Lazy days sprout creativity. They allow enough head space for the mind to form new thoughts, ideas, and ways of envisioning itself in the world. Lazy days are essentially days of rest for a bloated brain, and this form of mental relaxation is necessary for the birth of creative projects.
At least, that’s what I tell myself on lazy days, when I do nothing more than read an excess of Wuthering Heights out loud, jot down a few story ideas in my notebook, play around on an out-of-tune guitar and electric drum kit, and watch my boyfriend make a stop-motion film out of some Lego, Bristol board, and a camera. This last is an example of what happens when your professor gives you creative license on your end-of-term project rather than simply requiring you to write an essay. Though his creative endeavour was for a university course rather than merely for pleasure, and his day was much less lazy than mine, we both managed to indulge to some degree in a restful and open state of mind.
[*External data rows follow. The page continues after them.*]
-- ==== Sys2Proof/Laws/Memory.lean ====
section
/-! SUPPORT. What judging, reading and writing memory change besides the bytes written, and that every memory operation keeps the canonical form. -/

namespace Sys2Proof.Safety

open Sys2Proof.Machine

/-- What judging an access changes: counters and what has been sent. -/
abbrev Quiet (a b : Mach) : Prop := Keeps [.counters, .sent] a b

theorem quiet_fset (m : Mach) (f : Fld) (i v : Nat) : Quiet m (fset m f i v) := (keeps_rsetW m 0 f.cls i f.off _).mono (List.nil_subset _)
theorem quiet_rset (m : Mach) (c i o v : Nat) : Quiet m (rset m c i o v) := (keeps_rsetW m 0 c i o v).mono (List.nil_subset _)
theorem quiet_bump (m : Mach) (f : Fld) (i n : Nat) : Quiet m (bump m f i n) := (keeps_rsetW m 0 f.cls i f.off _).mono (List.nil_subset _)
theorem quiet_setRaw (m : Mach) (c i b : Nat) : Quiet m (setRaw m c i b) := Keeps.shell (shell_setRaw m c i b)
theorem quiet_pulseB (m : Mach) (c i l n : Nat) : Quiet m (pulseB m c i l n) := Keeps.shell (shell_pulse m c i (16 + l) n)
theorem quiet_logHw (m : Mach) (c i code d x : Nat) : Quiet m (logHw m c i code d x) := Keeps.shell (shell_logErr m c i code 0 0 0 d x)

theorem quiet_xdropRecord (m : Mach) (o : Nat) (src : MSrc) (a job : Nat) (rd : Bool) : Quiet m (xdropRecord m o src a job rd) := by
  unfold xdropRecord
  split
  · exact .refl _ m
  · exact (((quiet_rset m _ _ _ _).trans (quiet_rset _ _ _ _ _)).trans (quiet_rset _ _ _ _ _)).trans (quiet_rset _ _ _ _ _)

theorem quiet_t1Refuse (m : Mach) (src : MSrc) (a : Nat) (rg : Region) (rd : Bool) : Quiet m (t1Refuse m src a rg rd) := by
  unfold t1Refuse
  dsimp only
  refine Keeps.trans ?_ (quiet_logHw _ _ _ _ _ _)
  have h1 : Quiet m (if src.tenant.getD 0 < 4096 then pulseB (bump m F.TENANT.XWRITE_CNT.COUNT (src.tenant.getD 0)) C.TENANT (src.tenant.getD 0) 1 else m) := by
    split
    · exact (quiet_bump m _ _ _).trans (quiet_pulseB _ _ _ _ _)
    · exact .refl _ m
  split
  · exact (((h1.trans (quiet_bump _ _ _ _)).trans (quiet_setRaw _ _ _ _)).trans (quiet_pulseB _ _ _ _ _)).trans (quiet_xdropRecord _ _ _ _ _ _)
  · exact h1

/-- Judging a Tier-1 access counts and logs, and changes nothing else. -/
theorem quiet_t1Judge (m : Mach) (src : MSrc) (a : Nat) (rd : Bool) : Quiet m (t1Judge m src a rd).2 := by
  unfold t1Judge
  dsimp only
  repeat' split
  all_goals dsimp only
  all_goals first
    | with_reducible exact .refl _ m
    | with_reducible exact quiet_t1Refuse m _ _ _ _
    | with_reducible exact quiet_logHw m _ _ _ _ _
    | with_reducible exact quiet_pulseB m _ _ _ _
    | with_reducible exact ((quiet_pulseB m _ _ _ _).trans (quiet_bump _ _ _ _)).trans (quiet_logHw _ _ _ _ _ _)
    | with_reducible exact ((quiet_bump m _ _ _).trans (quiet_logHw _ _ _ _ _ _)).trans (quiet_setRaw _ _ _ _)

theorem quiet_t2Refuse (m : Mach) (s code : Nat) (src : MSrc) (a : Nat) : Quiet m (t2Refuse m s code src a) :=
  ((quiet_bump m _ _ _).trans (quiet_setRaw _ _ _ _)).trans (quiet_logHw _ _ _ _ _ _)

/-- Judging a Tier-2 access counts and logs, and changes nothing else. -/
theorem quiet_t2Judge (m : Mach) (src : MSrc) (s a : Nat) : Quiet m (t2Judge m src s a).2 := by
  unfold t2Judge
  dsimp only
  repeat' split
  all_goals dsimp only
  all_goals first
    | with_reducible exact .refl _ m
    | with_reducible exact quiet_t2Refuse m _ _ _ _
    | with_reducible exact quiet_pulseB m _ _ _ _
    | with_reducible exact ((quiet_bump m _ _ _).trans (quiet_logHw _ _ _ _ _ _)).trans (quiet_setRaw _ _ _ _)

theorem quiet_dieServed (m : Mach) (src : MSrc) (s x k : Nat) : Quiet m (dieServed m src s x k) := by
  unfold dieServed
  split
  · exact .refl _ m
  · exact quiet_pulseB m _ _ _ _

theorem Keeps.of_quiet {ps : List Part} {a b : Mach} (h : Quiet a b) (hs : [Part.counters, Part.sent] ⊆ ps) : Keeps ps a b := h.mono hs

/-- A Tier-1 write changes Tier 1 and its poison, and what judging changes. -/
theorem keeps_t1Write (m : Mach) (src : MSrc) (a : Nat) (data : List PB) : Keeps [.counters, .sent, .tier1, .poison1] m (t1Write m src a data) := by
  refine Keeps.fold (fun m x => ?_) _ m
  dsimp only
  have h := (quiet_t1Judge m src x.1 false).mono (qs := [.counters, .sent, .tier1, .poison1]) (by simp)
  split
  · refine h.trans fun p hp => ?_
    cases p <;> first | (exfalso; simp at hp; done) | simp [samePart]
  · exact h

/-- A Tier-2 write changes Tier 2 and its poison, and what judging changes. -/
theorem keeps_t2Write (m : Mach) (src : MSrc) (s a : Nat) (data : List PB) : Keeps [.counters, .sent, .tier2, .poison2] m (t2Write m src s a data) := by
  refine Keeps.fold (fun m x => ?_) _ m
  dsimp only
  have h := (quiet_t2Judge m src s x.1).mono (qs := [.counters, .sent, .tier2, .poison2]) (by simp)
  split
  · have k := (quiet_dieServed (t2Judge m src s x.1).2 src s x.1 x.2).mono (qs := [.counters, .sent, .tier2, .poison2]) (by simp)
    refine (h.trans k).trans fun p hp => ?_
    cases p <;> first | (exfalso; simp at hp; done) | simp [samePart]
  · exact h

/-! ### The canonical form of the memories -/

theorem fold_inv {α : Type} {P : Mach → Prop} {f : Mach → α → Mach} (h : ∀ m x, P m → P (f m x)) : ∀ (l : List α) (m : Mach), P m → P (l.foldl f m)
  | [], _, hm => hm
  | x :: t, m, hm => fold_inv h t (f m x) (h m x hm)

theorem wf_t1Write (m : Mach) (src : MSrc) (a : Nat) (data : List PB) (h : Memory.wf m.t1 = true) : Memory.wf (t1Write m src a data).t1 = true := by
  refine fold_inv (P := fun m => Memory.wf m.t1 = true) (fun m x hm => ?_) _ m h
  dsimp only
  have k : m.t1 = (t1Judge m src x.1 false).2.t1 := quiet_t1Judge m src x.1 false .tier1 (by simp)
  split
  · exact wf_mwrite _ _ _ (k ▸ hm)
  · exact k ▸ hm

theorem wf_t2Write (m : Mach) (src : MSrc) (s a : Nat) (data : List PB) (h : Memory.wf m.t2 = true) : Memory.wf (t2Write m src s a data).t2 = true := by
  refine fold_inv (P := fun m => Memory.wf m.t2 = true) (fun m x hm => ?_) _ m h
  dsimp only
  have k : m.t2 = (t2Judge m src s x.1).2.t2 := quiet_t2Judge m src s x.1 .tier2 (by simp)
  have k' : (t2Judge m src s x.1).2.t2 = (dieServed (t2Judge m src s x.1).2 src s x.1 x.2).t2 :=
    quiet_dieServed (t2Judge m src s x.1).2 src s x.1 x.2 .tier2 (by simp)
  split
  · exact wf_mwrite _ _ _ (k' ▸ k ▸ hm)
  · exact k ▸ hm

theorem wf_obWrite (m : Mach) (s o : Nat) (data : List PB) (h : Memory.wf m.ob = true) : Memory.wf (obWrite m s o data).ob = true := wf_mwrite _ _ _ h
theorem wf_obClear (m : Mach) (s : Nat) (h : Memory.wf m.ob = true) : Memory.wf (obClear m s).ob = true := wf_mclear _ _ _ h
theorem wf_zeroRegion (m : Mach) (ci r : Nat) (h : Memory.wf m.t1 = true) : Memory.wf (zeroRegion m ci r).t1 = true := wf_mclear _ _ _ h
theorem wf_zeroExtent (m : Mach) (s e : Nat) (h : Memory.wf m.t2 = true) : Memory.wf (zeroExtent m s e).t2 = true := wf_mclear _ _ _ h

end Sys2Proof.Safety
end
Not everyone can have lazy days. I am fortunate enough to have a short length of time, between the end of classes and the start of my summer job, in which I can entertain ideas for a novel I want to write, dive into my reading, and take numerous naps. Many people would see this as a waste of time, but to me it’s the rejuvenation of my creative energies, a day (or days) in which my mind can relax after a long sprint and warm up for the next marathon.
If you have the opportunity to enjoy a lazy day, I advise you to do so. Your brain needs rest, just as much as any other part of you.